Tak lama Nio keluar dari kamar mandi dengan hanya memakai jubah mandinya. Dia kemudian menyandarkan bahunya di pintu ketika menyadari Allena tengah menyiapkan keperluannya untuk ke kantor. Tatapannya tak terlepas dari apa yang Allena lakukan. Pergerakan Allena, entah itu gerakan tangan, atau rambutnya yang masih terikat cepol berantakan yang sesekali bergerak seiring pergerakannya, membuat Nio tersenyum.
Ketika berada dalam keadaan seperti ini, Allena terlihat layaknya seorang istri yang sepenuhnya diam di rumah, yang hanya menjadi ibu rumah tangga dan menunggu Nio kembali dari kantor saat sore harinya.
Namun, tidak. Allena adalah Direktur di sebuah perusahaan yang bergerak di bidang eskpor-impor. Perusahaan itu milik Cahyo, yang tak lain adalah papi Allena, mertuanya Nio.
Ya, papi Allena adalah pimpinan di perusahaan ekspor-impor yang sudah bergerak cukup lama itu, tetapi baru Allena ketahui sejak satu tahun terakhir ini, tepatnya setelah sang papi mengalami masalah kesehatan dan mengharuskannya untuk istirahat sepenuhnya. Hal itu menyebabkan sang papi pensiun dini dari perusahaan. Itu sebabnya, Allena mengambil alih perusahaan itu setelah sang papi memberikan kuasanya agar Allena menggantikan posisinya di perusahaan.
Allena tak memiliki pilihan lain, beruntungnya hingga satu tahun terakhir ini, atau tepatnya ketika dia harus menerima kuasa itu, Nio memahami keadaannya.
Nio tak mempermasalahkan Allena yang harus bekerja lantaran tahu papi mertuanya tak memiliki siapapun lagi sebagai pewaris keluarganya. Ya, Allena adalah anak tunggal di keluarga Cahyo. Allena lah penerus keluarga Cahyo.
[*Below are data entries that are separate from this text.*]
-- ==== Sys2Proof/Machine/LegRows.lean ====
section
/-!
DEFINITION. The commands of the timebases and the legs (R50-R94, R234-R236).
-/
namespace Sys2Proof.Machine
open Sys2Proof

/-- PERIOD_START (R52). -/
def execPeriodStart (b : Fin 32) (s : State) : Outc := act (tbPeriod b) s

/-- LOAD_POINT (R56, R72): 3 ticks before the next period start.  DESIGN CHOICE (log entry 160): so too in a period whose length is not P
ticks, where the counter would reach P - 3 a tick earlier or later or the alignment has moved. -/
def loadPoint (b : Fin 32) (d : Dev) : Dev :=
  if !d.tbRun b || d.tb[b].loaded then d else tbLoad b (d.at (tbDue d b - 3 * tuTick))
def execLoadPoint (b : Fin 32) (s : State) : Outc := act (loadPoint b) s

/-- The match instant of edge A (`b` false) or B is reached (R66, R72): on a leg in RUN whose timebase runs, once a period. -/
def edgeMatch (n : Fin 96) (b : Bool) (d : Dev) : Dev :=
  let g := d.leg[n]
  if !d.tbRun (d.legTb n) || legShown d n != 1 || (if b then g.spentB else g.spentA) then d
  else
    let d1 := d.at (if b then g.curB else g.curA)
    legEmit n (if b then .b else .a) (if b then g.curB else g.curA) d1

/-- EDGE_MATCH (R66). -/
def execEdgeMatch (n : Fin 96) (b : Bool) (s : State) : Outc := act (edgeMatch n b) s

/-- The dead-time of a leg that is being counted has elapsed (R67). -/
def deadtimeEnd (n : Fin 96) (d : Dev) : Dev :=
  match legDue d n with
  | some t => legFire n (d.at t)
  | none => d

/-- DEADTIME_END (R67). -/
def execDeadtimeEnd (n : Fin 96) (s : State) : Outc := act (deadtimeEnd n) s

/-- ON_TIME_CUT (R236): `low` names the switch LnL, otherwise LnH. -/
def execOnTimeCut (n : Fin 96) (low : Bool) (s : State) : Outc := act (legCut n (if low then .l else .h)) s

/-- COMMIT_CAPTURE (R72): the oldest commit that loop engine n has presented; register commits are captured by the write
itself (R77, R82). -/
def execCommitCapture (n : Fin 64) (s : State) : Outc := act (leCapture n) s

/-- TB_ENABLE (R57): `v` gives the other fields of the write. -/
def execTbEnable (by_ : Requester) (b : Fin 32) (v : Word) (s : State) : Outc :=
  act (writeBy by_ (.tb b .ctl) (TB_CTL.EN.put 1 v)) s

/-- TB_DISABLE (R58): `v` gives the other fields of the write. -/
def execTbDisable (by_ : Requester) (b : Fin 32) (v : Word) (s : State) : Outc :=
  act (writeBy by_ (.tb b .ctl) (TB_CTL.EN.put 0 v)) s

/-- TBGSTART (R57). -/
def execTbgstart (by_ : Requester) (v : Word) (s : State) : Outc := act (writeBy by_ (.tbg .tbgstart) v) s

/-- TBGSTOP (R58). -/
def execTbgstop (by_ : Requester) (v : Word) (s : State) : Outc := act (writeBy by_ (.tbg .tbgstop) v) s

/-- TB_START_TASK (R57). -/
def execTbStartTask (ch : Fin 256) (s : State) : Outc := act (fabTask .tbStart ch (tbTask ch.val)) s

/-- FOLLOWER_START (R61). -/
def execFollowerStart (b : Fin 32) (s : State) : Outc := act (tbFollow b) s

/-- CHAIN_TB_START (R62). -/
def execChainTbStart (b : Fin 32) (s : State) : Outc := act (tbChainStart b) s

/-- EVCMP_MATCH (R92). -/
def execEvcmpMatch (b : Fin 32) (k : Fin 4) (s : State) : Outc := act (tbEvcmp b k) s

/-- LEG_RUN_WRITE (R78): the register's other fields are written as they stand. -/
def execLegRunWrite (by_ : Requester) (n : Fin 96) (run : Bool) (s : State) : Outc :=
  act (fun d => writeBy by_ (.leg n .ctl) (LEG_CTL.RUN.put (b2n run) (d.get (.leg n .ctl))) d) s

/-- LEG_FORCE_WRITE (R84): the register's other fields are written as they stand. -/
def execLegForceWrite (by_ : Requester) (n : Fin 96) (force : Fin 4) (fsync : Bool) (s : State) : Outc :=
  act (fun d =>
    writeBy by_ (.leg n .ctl) (d.get (.leg n .ctl) |> LEG_CTL.FORCE.put force.val |> LEG_CTL.FSYNC.put (b2n fsync)) d) s

/-- LEG_COMPARE_WRITE (R77). -/
def execLegCompareWrite (by_ : Requester) (n : Fin 96) (which : LegCmp) (v : Word) (s : State) : Outc :=
  act (writeBy by_ (.leg n (legCmpReg which)) v) s

/-- LEGCOMMIT (R77). -/
def execLegcommit (by_ : Requester) (k : Fin 3) (v : Word) (s : State) : Outc :=
  act (writeBy by_ (.tbg (.legcommit k)) v) s

/-- The legs whose FOCH names channel ch with FOEN = 1 are forced off (R85). -/
def legTaskOff (ch : Nat) (d : Dev) : Dev :=
  let on (b : Bool) (x : Dev) : Dev :=
    x.each ((fins 96).filter fun n => d.b (.leg n .ctl) LEG_CTL.FOEN && d.f (.leg n .ctl) LEG_CTL.FOCH == ch && tbB d (d.legTb n) == b)
      fun n y => legForceOff n (y.at (tickUp b d.now))
  if tickUp false d.now ≤ tickUp true d.now then on true (on false d) else on false (on true d)

/-- FORCE_OFF_TASK (R85). -/
def execForceOffTask (ch : Fin 256) (s : State) : Outc := act (fabTask .forceOff ch (legTaskOff ch.val)) s

/-- FOFF_RELEASE_REQUEST (R85): a write of FOFF alone. -/
def execFoffReleaseRequest (by_ : Requester) (n : Fin 96) (s : State) : Outc :=
  act (writeBy by_ (.leg n .stat) LEG_STAT.FOFF.mask) s

end Sys2Proof.Machine
end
Nio memahami, bahwa membangun sebuah perusahaan tak semudah membalikan telapak tangan. Sebagai menantu Cahyo, tentu dia tak mungkin membiarkan perusahaan itu hancur begitu saja.
"Uh, astaga!" Allena tersentak ketika dirinya berbalik dan melihat Nio yang rupanya tengah berdiri di depan pintu. Sedangkan Nio justru menaikan satu alisnya.
"Huh! Apa lucu mengejutkan diriku seperti itu?" tanya Allena sedikit kesal. Jantungnya berdegup cepat.
"Lihatlah, pria tampan ini suamimu, bukan hantu, Sayang. Kenapa harus terkejut seperti itu?" ucap Nio seraya terkekeh dan mendekati Allena.
Allena menatap Nio dengan tajam, sebelum akhirnya dia memberikan pakaian kantor yang sudah dia siapkan pada Nio.
"Aku akan mandi dulu," ucap Allena dan diangguki oleh Nio.
Allena bergegas ke kamar mandi, dan Nio pun memilih memakai pakaiannya.